Before we ask questions about the survey responses, it would help to understand the respondents' demographics, i.e., country, age, gender, education level, employment level, etc. It's essential to explore these variables to understand how representative the survey is of the worldwide programming community.
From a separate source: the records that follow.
/-- Past the guard of a drain the frames still held are abandoned as a management flush and the remaining stations
leave; a frame whose acknowledgement had begun by the deadline stays until that has ended (R96 step 4, R97). -/
def Block.drainFlush (b : Block) : Block :=
  match b.mode.drain with
  | some d =>
    match d.guardAt with
    | some g =>
      let saved := radios3.flatMap (b.ackBegun g)
      let ids := b.idsWhere fun f => d.covers f && !saved.contains f.id
      let b1 := (b.abandon 3 7 ids).add Obj.drainFlushed ids.length
      let b2 := { b1 with mode := { b1.mode with drain := some { d with flushed := d.flushed + ids.length } } }
      (b2.listedRows Obj.staState).foldl (fun (c : Block) row =>
        if c.frames.any fun f => f.inScope 2 row then c else c.disassociate row) b2
    | none => b
  | none => b

/-- DRAIN_GUARD_DEADLINE: DRAIN_GUARD before T (R96 step 4). -/
def Block.drainGuard (b : Block) : Block :=
  match b.mode.drain with
  | some d =>
    if !d.closed || d.guardAt.isSome || decide (b.now + secs (b.get Obj.drainGuard) < d.deadline) then b
    else { b with mode := { b.mode with drain := some { d with guardAt := some b.now } } }.drainFlush
  | none => b

/-- Wake events are held while a drain runs toward Day Watch, Field Only or Hibernate (R102, R103; DEDUCED, log entry
174). -/
def Block.drainHolds (b : Block) : Bool :=
  match b.mode.drain with
  | some d => d.dawn && (d.target == .hibernate || d.target == .dayWatch || d.target == .fieldOnly)
  | none => false

/-! ### Entry into Hibernate (R102, R104) -/

/-- An entry into Hibernate begins (R104 step 1). -/
def Block.entryStart (b : Block) (cause : Nat) : Block :=
  { b with mode := { b.mode with
      trans := .entering, target := .hibernate, cause := cause, drain := none
      entry := some { start := b.now } } }.active.put Obj.entryAbandoned 0

/-- The records of an entry into Hibernate: the summary of the mode change, then HIBERNATE_ENTRY (R122, R409). -/
def Block.hibernateRecords (b : Block) : Block :=
  let real := b.mode.mode
  let b1 := { b with mode := { b.mode with mode := .hibernate } }.abandonSummary 1
  { b1 with mode := { b1.mode with mode := real } }.post 0x0003 [b1.get Obj.wakeEnable]

/-- MAIN_EN takes a level. The main rails that fall with it are monitored no longer (R520; DEDUCED, log entry 217). -/
def Block.mainEn (b : Block) (v : Bool) : Block :=
  if b.pins.mainEn = v then b
  else { b with pins := { b.pins with mainEn := v, lowRails := if v then b.pins.lowRails else b.pins.lowRails.filter (· == 2) } }.emit (.pin 0 v)

/-- Steps 4 and 5 of R104: records, the duty archive, the field outputs released, every domain but the Furnace off,
MAIN_EN 0. -/
def Block.hibernateDown (b : Block) : Block :=
  let left := b.baseOf b.mode.mode
  let b1 := b.hibernateRecords.dutyFold.stationsLeave
  let b2 := b1.downTo left .hibernate
  let b3 := if left.has 2 || b1.coreA == false then b2 else b2.coreAOff
  let b4 := { b3 with regs := { b3.regs with plain := staticBridge b3.regs.plain, live := [], retained := [] }, images := { engHash := b3.images.engHash } }
  let b5 := { b4 with mode := { b4.mode with mode := .hibernate, acc := {}, drain := none } }
  (b5.mainEn false).put Obj.debugState (b.get Obj.debugState)

/-- The commit point of an entry passes: the wake latch is tested and closed, and the domains power down. -/
def Block.entryCommit (b : Block) (e : Entry) : Block :=
  let b1 := b.hibernateDown
  { b1 with mode := { b1.mode with entry := some { e with committed := true } } }

/-- A wake starts from Hibernate (R105, R498): the cause is recorded and MAIN_EN rises; the rails are awaited. -/
def Block.wakeStart (b : Block) (bits : Nat) (target : Mode) : Block :=
  let b1 := (b.put Obj.wakeCause bits).add Obj.wakeCount
  { b1 with mode := { b1.mode with trans := .waking, target := target, waking := some b.now, held := 0 } }.mainEn true

/-- The target of a wake: NIGHT_TARGET for PWR_OK, UNPOWERED_TARGET for every other source (R86). -/
def Block.wakeTarget (b : Block) (bits : Nat) : Mode :=
  Mode.ofNum (b.get (if bitSet bits 3 then Obj.nightTarget else Obj.unpoweredTarget))

/-- An entry completes (R104 step 5); a wake held since the commit point starts at once, replayed (R102). -/
def Block.entryDone (b : Block) : Block :=
  let held := b.mode.held
  let b1 := { b with mode := { b.mode with trans := .none, target := .hibernate, entry := none, hibSince := b.now } }
  if held = 0 then b1 else b1.wakeStart (held + 64) (b1.wakeTarget held)

/-- The steps of an entry under way that lie before this tick: the commit point 0.6 ms and the end 1.0 ms after its
start. A wake edge in the tick of the commit point counts as before it (R102). -/
def Block.settleEntry (b : Block) : Block :=
  match b.mode.entry with
  | none => b
  | some e =>
    let b1 := if !e.committed && e.start + us 600 < b.now then b.entryCommit e else b
    if (match b1.mode.entry with
      | some x => x.committed
      | none => false) && e.start + us 1000 ≤ b1.now then b1.entryDone else b1

/-- WAKE_ENABLE as it reads: the presence and seal bits are fixed at 1 (R101, R107). -/
def Block.wakeEnabled (b : Block) (bit : Nat) : Bool := bit == 1 || bit == 2 || bitSet (b.get Obj.wakeEnable) bit

/-- An entry into Hibernate is abandoned for wake sources: the device stays in the mode that it was leaving (R102,
R536). -/
def Block.entryAbandon (b : Block) (bits : Nat) : Block :=
  let b1 := { b with mode := { b.mode with trans := .none, target := b.mode.mode, entry := none, drain := none } }
  ((b1.put Obj.entryAbandoned 1).openAcceptance).notice 0x0404 Obj.entryAbandoned noRow
    [b.mode.mode.num, Mode.hibernate.num, bits]

/-- The event of a wake source (R101 to R103): it wakes the device from Hibernate, abandons an entry before its commit
point, or is held after it and during a drain. In any other state it has no effect as a wake. -/
def Block.wakeLatch (b : Block) (bit : Nat) : Block :=
  if !b.wakeEnabled bit then b
  else
    match b.mode.entry with
    | some e =>
      if e.committed then { b with mode := { b.mode with held := setBit b.mode.held bit } } else b.entryAbandon (2 ^ bit)
    | none =>
      if b.drainHolds then { b with mode := { b.mode with held := setBit b.mode.held bit } }
      else
      match b.mode.mode with
      | .hibernate => if b.mode.waking.isSome then b else b.wakeStart (2 ^ bit) (b.wakeTarget (2 ^ bit))
      | _ => b

/-! ### The moves of R86 -/

/-- Core-A powers up from Day Watch on the way to a mode: a start of kind 3 is due (R500, R504). -/
def Block.startCoreA (b : Block) (target : Mode) (cause : Nat) : Block :=
  { b.active with
    mode := { b.active.mode with trans := .waking, target := target }
    boot := some
      { kind := 3, left := .dayWatch, alive := .dayWatch, target := target, cause := cause } }

/-- The device moves to a mode with no drain left to run. -/
def Block.goTo (b : Block) (target : Mode) (cause : Nat) : Block :=
  if target = .hibernate then b.entryStart cause
  else if b.mode.mode = .dayWatch then b.startCoreA target cause
  else b.moveTo target cause

/-- The device moves to a mode, after a drain where accepted work is held (R89). -/
def Block.leaveFor (b : Block) (target : Mode) (cause : Nat) : Block :=
  if b.frames.isEmpty then b.goTo target cause
  else b.drainStart true target (b.now + secs (b.get Obj.drainLead)) cause

/-- PWR_OK high in Day Watch or Field Only takes the device to NIGHT_TARGET (R86). -/
def Block.mainsBack (b : Block) : Block :=
  if b.pins.pwrOk && b.mode.trans = .none && (b.mode.mode = .dayWatch || b.mode.mode = .fieldOnly) && !b.recovery then
    let t := b.serviceTarget (Mode.ofNum (b.get Obj.nightTarget))
    if t = b.mode.mode then b else b.goTo t 2
  else b

/-- The enabled wake sources that were held during a drain. -/
def Block.heldWakes (b : Block) : Nat :=
  ((List.range 6).filter fun i => bitSet b.mode.held i && b.wakeEnabled i).foldl setBit 0

/-- DRAIN_COMPLETE: with no accepted work held, the entry to the target begins (R96 step 5). In Maintenance the base
mode becomes Field Only after a dawn drain, or Relay after a station drain. An entry into Hibernate is abandoned for a
wake source that was held (R102). -/
def Block.drainDone (b : Block) : Block :=
  match b.mode.drain with
  | none => b
  | some d =>
    if !d.closed || b.frames.any (fun f => d.covers f) then b
    else
      let to_ : Mode := if b.mode.mode = .maintenance then .maintenance else d.target
      let b1 := b.drainStations.notice 0x0403 Obj.transition noRow ([b.mode.mode.num, to_.num] ++ bytesBE 4 d.flushed)
      if b.mode.mode = .maintenance then
        let a := b1.baseOf .maintenance
        let z : Mode := if d.dawn then .fieldOnly else .relay
        let b2 := (b1.stationsLeave.downTo a z).put Obj.maintBase z.num
        b2.entered .maintenance .maintenance d.cause
      else if d.target = .hibernate && b.heldWakes ≠ 0 then b1.entryAbandon b.heldWakes
      else b1.goTo d.target d.cause

/-- The transition of a drain under way shows a new target: that of the drain as a function of the one it had. -/
def Block.drainAims (b : Block) (f : Mode → Mode) : Block :=
  match b.mode.drain with
  | some d => { b with mode := { b.mode with target := f d.target, drain := some { d with target := f d.target } } }
  | none => b

/-- With Maintenance end the test transmissions and an unlocked debug port (R165, R398). -/
def Block.maintEnds (b : Block) : Block :=
  let b1 := radios3.foldl (fun (c : Block) r => if c.get (Obj.testMode.of r) = 0 then c else (c.writeTestMode r 0).2) b
  if b1.get Obj.debugState = 2 then b1.debugSet (if b1.is Obj.sbEnforced then 1 else 0) else b1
A survey of this scale generally tends to have some [selection bias](https://en.wikipedia.org/wiki/Selection_bias).

Let's begin by importing `matplotlib.pyplot` and `seaborn`.

In [25]:
import seaborn as sns
import matplotlib
import matplotlib.pyplot as plt
%matplotlib inline

sns.set_style('darkgrid')
matplotlib.rcParams['font.size'] = 14
matplotlib.rcParams['figure.figsize'] = (9, 5)
matplotlib.rcParams['figure.facecolor'] = '#00000000'

### Country

Let's look at the number of countries from which there are responses in the survey and plot the ten countries with the highest number of responses.